Evaxion Announces Increased Focus and Fast-Tracking of its New AI Discovery to Patients
- New AI discovery de-risking the pipeline through faster validation and has potential to enter clinical Phase 1/2a in Q4 2023
- Phase 2b clinical trial reduced in size and expected to reach interim data on time (Q4 2023)
- Increased focus extends cash runway significantly
COPENHAGEN, Denmark, March 28, 2023 (GLOBE NEWSWIRE) -- Evaxion Biotech A/S (NASDAQ: EVAX) (“Evaxion” or the “Company”), a clinical-stage biotechnology company specializing in the discovery and development of AI-powered immunotherapies, today announces an increased focus on its strategy around its core AI capabilities allowing fast and de-risked development of its pipeline.
Recently, Evaxion announced that the Company has used its proprietary AI technology to discover a new treatment opportunity that may broaden cancer immunotherapy. Through new cancer targets, so-called ERVs (endogenous retroviruses), it may become possible to treat cancer patients who have until now been considered unresponsive to immunotherapy.
This opens a wide range of opportunities. Notably, it may increase the likelihood of a positive clinical outcome, paving the way for smaller and faster clinical trials. Evaxion’s next clinical program, EVX-03, will target such personalized ERVs and is scheduled to start clinical development in Q4, 2023, subject to additional funding.
CEO, Per Norlén, comments: “Having been at Evaxion for six months, I continue to be excited by the rich potential of our proprietary AI technology, which I believe is world-leading. A natural next step is to maximize the value of our unique AI capabilities by focusing on target discovery and validation and early out-licensing opportunities. We aim to build a pipeline of multiple assets with superior efficacy and diverse partnering opportunities. This is an area where we experience a lot of interest from big pharma.”
The immediate benefits of the new focus are that:
- Personalized ERVs are fast-tracked to the clinic with EVX-03, using Evaxion’s novel DNA vaccine technology
- Early-stage pipeline can be expanded through multiple partnerships
- Cash runway is extended significantly through the new focus, clinical trial optimization, and staff reductions
CEO, Per Norlén, explains:
“By optimizing the strategy around EVX 01, we can deliver the Phase 2b interim data in Q4 2023 as planned while deploying important clinical resources to EVX-03, where we are likely to be first in the world bringing a personalized ERV-immunotherapy to cancer patients.
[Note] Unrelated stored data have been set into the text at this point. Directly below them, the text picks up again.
-- ==== Sys2Proof/Tests/Slice0.lean ====
section
/-!
SUPPORT. Tests/Slice0.lean: ill-formed operands that the check refuses, a witness for the hypotheses of each statement
(states and operands, at the ends of their ranges, that meet them), and a few small runs against the manual's values.
-/
namespace Sys2Proof.Tests
open Sys2Proof.Machine

/-! ### The well-formedness check

For each check an operand that it refuses, and one at its bound that it takes. -/

theorem test_frameBoundary_needs_at_most_8_ports :
    Instr.wellFormed (.frameBoundary (List.replicate 9 [])) = false ∧
      Instr.wellFormed (.frameBoundary (List.replicate 8 [])) = true := by decide

/-- 513 bytes of payload are one too many (R589). -/
theorem test_payload_length :
    (let h : PktHdr := ⟨15, true, false, 0, 0⟩
     let p : List Byte := List.replicate 513 0
     Instr.wellFormed (.qputPacket 0 h p) = false ∧ Instr.wellFormed (.qread 0 h p) = false ∧
       Instr.wellFormed (.ctlRd 0 h p) = false ∧ Instr.wellFormed (.ctlWr 0 h p) = false ∧
       Instr.wellFormed (.mbx 0 h p) = false ∧ Instr.wellFormed (.qputPacket 0 h (p.drop 1)) = true) := by decide +kernel

/-- Bytes without the mark 0xA are no header (R592), nor are seven bytes. -/
theorem test_hdrErr_needs_mark :
    (let bs : List Byte := List.replicate 7 0
     Instr.wellFormed (.hdrErr 0 (0xB0 :: bs)) = false ∧ Instr.wellFormed (.hdrErr 0 (0xA0 :: bs.drop 1)) = false ∧
       Instr.wellFormed (.hdrErr 0 (0xA0 :: bs)) = true) := by decide

theorem test_crcErr_length :
    Instr.wellFormed (.crcErr 0 (List.replicate 525 0) 0) = false ∧
      Instr.wellFormed (.crcErr 0 (List.replicate 524 0) 0) = true := by decide +kernel

/-- Types 0 to 5 and 15 have meanings of their own (R595). -/
theorem test_badtype_range :
    (let h : PktHdr := ⟨0, false, false, 0, 0⟩
     Instr.wellFormed (.badtype 0 h 5) = false ∧ Instr.wellFormed (.badtype 0 h 15) = false ∧
       Instr.wellFormed (.badtype 0 h 6) = true ∧ Instr.wellFormed (.badtype 0 h 14) = true) := by decide

theorem test_nvmDone_fault :
    Instr.wellFormed (.nvmDone (some 5)) = false ∧ Instr.wellFormed (.nvmDone (some 6)) = true ∧
      Instr.wellFormed (.nvmDone none) = true := by decide

theorem test_crossing_inside_step :
    Instr.wellFormed (.bemfZeroCrossing 0 100 101) = false ∧ Instr.wellFormed (.bemfZeroCrossing 0 100 100) = true := by
  decide

/-! ### Small states -/

/-- The eft, which acts for tenant 0. -/
abbrev eft : Master := .core 16
/-- A state whose fabric runs and whose pond banks are on. -/
def up : State :=
  ((State.reset.setF F.PWR_DOM_STATUS_FAB_PG 1).setF F.CLK_ROOT_STATUS_DIV_RUN 1).setReg .POND_BANK_STATUS 0xAAAAAAAA
/-- The same with fields set, each as (field, register number, value). -/
def put (s : State) (l : List (FieldRef × Nat × Nat)) : State := l.foldl (fun s e => s.setF e.1 e.2.2 e.2.1) s
/-- The same with fields of active copies set. -/
def putA (s : State) (l : List (FieldRef × Nat × Nat)) : State :=
  l.foldl (fun s e => s.setAct e.1.k (withField (s.act e.1.k e.2.1) e.1.lo e.1.w e.2.2) e.2.1) s
def withCand (n : Nat) (c : Cand) (s : State) : State := { s with cands := tabPut (fun _ => Cand.init) s.cands n c }
def withDpll (d : Dpll) (s : State) : State := { s with dpll := d }
def withTrunk (n : Nat) (k : Trunk) (s : State) : State := { s with trunks := tabPut (fun _ => Trunk.init) s.trunks n k }

/-! ### What every command rests on -/

theorem wit_StepTakesFrontCommand :
    ({ up with pending := [.ctlRd 0 ⟨15, true, false, 4095, 0⟩ [], .commitApply] } : State).pending =
      .ctlRd 0 ⟨15, true, false, 4095, 0⟩ [] :: [.commitApply] := rfl

theorem wit_IdleStepIsOneClockPeriod :
    State.reset.pending = [] ∧ ¬(State.reset.divRun = true ∨ State.reset.corePg 16 = false ∨ State.reset.rst.held = true) ∧
      up.divRun = true := by decide

theorem wit_ResetLeavesResetColumn :
    RegKind.FAB_CONN.has 16383 0 ∧ RegKind.FAB_CONN ≠ .TEN_SEG_W0 ∧ RegKind.FAB_CONN ≠ .TEN_SEG_W1 ∧
      RegKind.FAB_CONN ≠ .PWR_DOM_STATUS := by decide

theorem wit_ResetStartsEftAlone : (15 : Nat) < 16 ∧ (1 : Nat) ≠ 0 := by decide

theorem wit_StepLeavesMachineSettled :
    ({ State.dead with rst := { Rst.init with held := true } } : State).rst.held = true ∧
      ∃ t, step { State.dead with rst := { Rst.init with held := true } } = .next t := ⟨rfl, _, rfl⟩

theorem wit_MisshapenOrUnassignedAccessRefused :
    up.masterLive eft = true ∧ (AccessSize.half ≠ .word ∨ (0x01200000 : Word).toNat % 4 ≠ 0) ∧
      (0x01200001 : Word).toNat % 4 ≠ 0 ∧ (0x012FFFFC : Word).toNat % 4 = 0 ∧
      regAt (0x012FFFFC : Word).toNat = none ∧ (inTestWindow (0x012FFFFC : Word).toNat && up.testMode) = false := by decide

theorem wit_UnreachableDomainRefused :
    State.reset.masterLive eft = true ∧ RegKind.FAB_CONN.has 16383 0 ∧
      State.reset.reach ⟨.FAB_CONN, 16383, 0, false⟩ = false ∧ (0xFFFFFC : Nat) < 0x1000000 ∧ inAon 0 0xFFFFFC = false ∧
      State.reset.pondOn 0xFFFFFC 4 = false := by decide

theorem wit_WriteChangesWritableFieldsOnly :
    RegKind.LINE_RX_CFG ∈ plainRegs ∧ RegKind.LINE_RX_CFG.has 127 0 ∧ CanWrite eft .LINE_RX_CFG 127 0 up ∧
      codesBad .LINE_RX_CFG 0 = false := by decide

theorem wit_ShadowWriteHeldUntilCommit :
    (RegKind.LINE_CTL.info.scope.isSome = true ∧ RegKind.LINE_CTL.has 127 0 ∧ CanWrite eft .LINE_CTL 127 0 up ∧
      codesBad .LINE_CTL 0 = false ∧ (up.change (RegKind.LINE_CTL.addr 127 0)).isPending = false) ∧
    ((up.setChange (connAddr 16383) (.pending 0)).change (RegKind.FAB_CONN.addr 16383 0)).isPending = true ∧
    ((up.setChange (selAddr 1023) (.pending 0)).change (RegKind.FAB_SEL.addr 1023 0)).isPending = true ∧
    ((up.setChange (RegKind.LINE_CTL.addr 0 0) (.pending 0)).change (RegKind.LINE_CTL.addr 0 0)).isPending = true ∧
    up.masterLive eft = true ∧
    (∃ r, regAt (BitVec.ofNat 32 (RegKind.LINE_CTL.actAddr 0 0)).toNat = some r ∧ (r.act = true ∨ r.k.info.wr = .active)) ∧
    ∃ r, regAt (BitVec.ofNat 32 (RegKind.FAB_CONN_ACT.addr 0 0)).toNat = some r ∧ (r.act = true ∨ r.k.info.wr = .active) :=
  ⟨by decide, by decide, by decide, by decide, by decide, ⟨_, rfl, by decide⟩, ⟨_, rfl, by decide⟩⟩

theorem wit_ReadClearsReadClearFields :
    RegKind.POND_ECC_CE_COUNT ∈ rcRegs ∧ RegKind.POND_ECC_CE_COUNT.has 0 0 ∧ CanRead .jtag .POND_ECC_CE_COUNT 0 0 up ∧
      CanRead eft .Q_DROP 16383 0 up ∧ CanRead eft .TEN_MBX 15 0 up ∧ CanRead eft .TEN_STATUS 15 0 up ∧
      RegKind.FAB_CONN.has 16383 0 ∧ CanRead eft .FAB_CONN 16383 0 up := by decide

/-! ### Clocks and references -/

theorem wit_RootClockStartsInThreeSteps :
    (CanWrite eft .CLK_ROOT_CTL 0 0 State.reset ∧ State.reset.b F.CLK_ROOT_CTL_PLL_EN = false ∧ State.reset.dev ≠ 3 ∧
      State.reset.fabPg = false) ∧
    (let s := { put up [(F.CLK_ROOT_CTL_OSC_SETTLE, 0, 65535)] with clk := ⟨true, true, false, false, false, 0⟩ }
     s.clk.settling = true ∧ s.f F.CLK_ROOT_CTL_OSC_SETTLE ≤ 65535 ∧ 65534 < s.f F.CLK_ROOT_CTL_OSC_SETTLE) ∧
    (let s := { up with clk := ⟨true, false, false, true, true, 3071⟩ }
     s.clk.pllOn = true ∧ s.b F.CLK_ROOT_STATUS_PLL_LOCK = false) := by decide

theorem wit_EftClockSourceFollowsTheLock :
    (let s := put up [(F.CLK_ROOT_CTL_PLL_EN, 0, 1)]
     CanWrite eft .CLK_ROOT_CTL 0 0 s ∧ s.b F.CLK_ROOT_CTL_PLL_EN = true) ∧
    ({ up with clk := ⟨false, false, false, false, false, 0⟩ } : State).clk.oscEn = false ∧
    (let s := { up with clk := ⟨true, false, false, false, false, 0⟩ }
     s.clk.oscEn = true ∧ (16 ≤ 16 ∨ (12288 : Nat) < 11059 ∨ (13517 : Nat) < 12288) ∧
       (16 ≤ 0 ∨ (11058 : Nat) < 11059) ∧ (13517 : Nat) < 13518 ∧
       ¬(16 ≤ 15 ∨ (11059 : Nat) < 11059 ∨ (13517 : Nat) < 11059) ∧
       ¬(16 ≤ 15 ∨ (13517 : Nat) < 11059 ∨ (13517 : Nat) < 13517)) ∧
    (let s := { put up [(F.CLK_ROOT_STATUS_PLL_LOCK, 0, 1)] with clk := ⟨true, false, false, true, false, 0⟩ }
     s.clk.pllOn = true ∧ s.b F.CLK_ROOT_STATUS_PLL_LOCK = true ∧ CanWrite eft .CLK_EFT_SRC 0 0 s) ∧
    (CanWrite eft .CLK_EFT_SRC 0 0 up ∧ (1 : Word).getLsbD 0 = true ∧ up.b F.CLK_ROOT_STATUS_PLL_LOCK = false ∧
      up.fabUp = true) ∧
    (CanWrite eft .CLK_EFT_SRC 0 0 State.reset ∧ State.reset.fabUp = false ∧
      State.reset.b F.CLK_ROOT_STATUS_PLL_LOCK = false ∧ (4 : Word).getLsbD 0 = false) := by decide

theorem wit_TimeRegistersLatchAndLoad :
    CanRead eft .RTC_LO 0 0 State.reset ∧ CanWrite eft .RTC_LO 0 0 State.reset ∧ CanWrite eft .RTC_HI 0 0 State.reset ∧
      CanRead eft .SYS_TIME_LO 0 0 up ∧ up.divRun = true ∧
      (let s := { State.reset with clk := ⟨true, false, false, true, true, 3071⟩ }
       CanRead eft .SYS_TIME_LO 0 0 s ∧ s.divRun = false ∧ s.clk.into < 3072) := by decide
In addition, the focus on our core will extend our cash runway towards the end of the year.”
Evaxion Biotech A/S is a pioneering company developing AI-powered immunotherapies. Evaxion’s proprietary and scalable AI technologies decode the human immune system to discover and develop novel immunotherapies for cancer, bacterial diseases, and viral infections. Evaxion has a broad pipeline of candidates, including three personalized cancer immunotherapies. It is located in Hørsholm, Denmark, with 50 employees listed on the Nasdaq New York stock exchange. For more information, please visit www.evaxion-biotech.com.
For more information, please contact:
Per Norlén, CEO
This announcement contains forward-looking statements within the meaning of Section 27A of the Securities Act of 1933, as amended, and Section 21E of the Securities Exchange Act of 1934, as amended. The words “target,” “believe,” “expect,” “hope,” “aim,” “intend,” “may,” “might,” “anticipate,” “contemplate,” “continue,” “estimate,” “plan,” “potential,” “predict,” “project,” “will,” “can have,” “likely,” “should,” “would,” “could,” and other words and terms of similar meaning identify forward-looking statements. Actual results may differ materially from those indicated by such forward-looking statements as a result of various factors, including, but not limited to, risks related to: our financial condition and need for additional capital; our development work; cost and success of our product development activities and preclinical and clinical trials; commercializing any approved pharmaceutical product developed using our AI platform technology, including the rate and degree of market acceptance of our product candidates; our dependence on third parties including for conduct of clinical testing and product manufacture; our inability to enter into partnerships; government regulation; protection of our intellectual property rights; employee matters and managing growth; our ADSs and ordinary shares, the impact of international economic, political, legal, compliance, social and business factors, including inflation, and the effects on our business from the worldwide COVID-19 pandemic and the ongoing conflict in the region surrounding Ukraine and Russia; and other uncertainties affecting our business operations and financial condition. For a further discussion of these risks, please refer to the risk factors included in our most recent Annual Report on Form 20-F and other filings with the U.S. Securities and Exchange Commission (SEC), which are available at www.sec.gov. We do not assume any obligation to update any forward-looking statements except as required by law.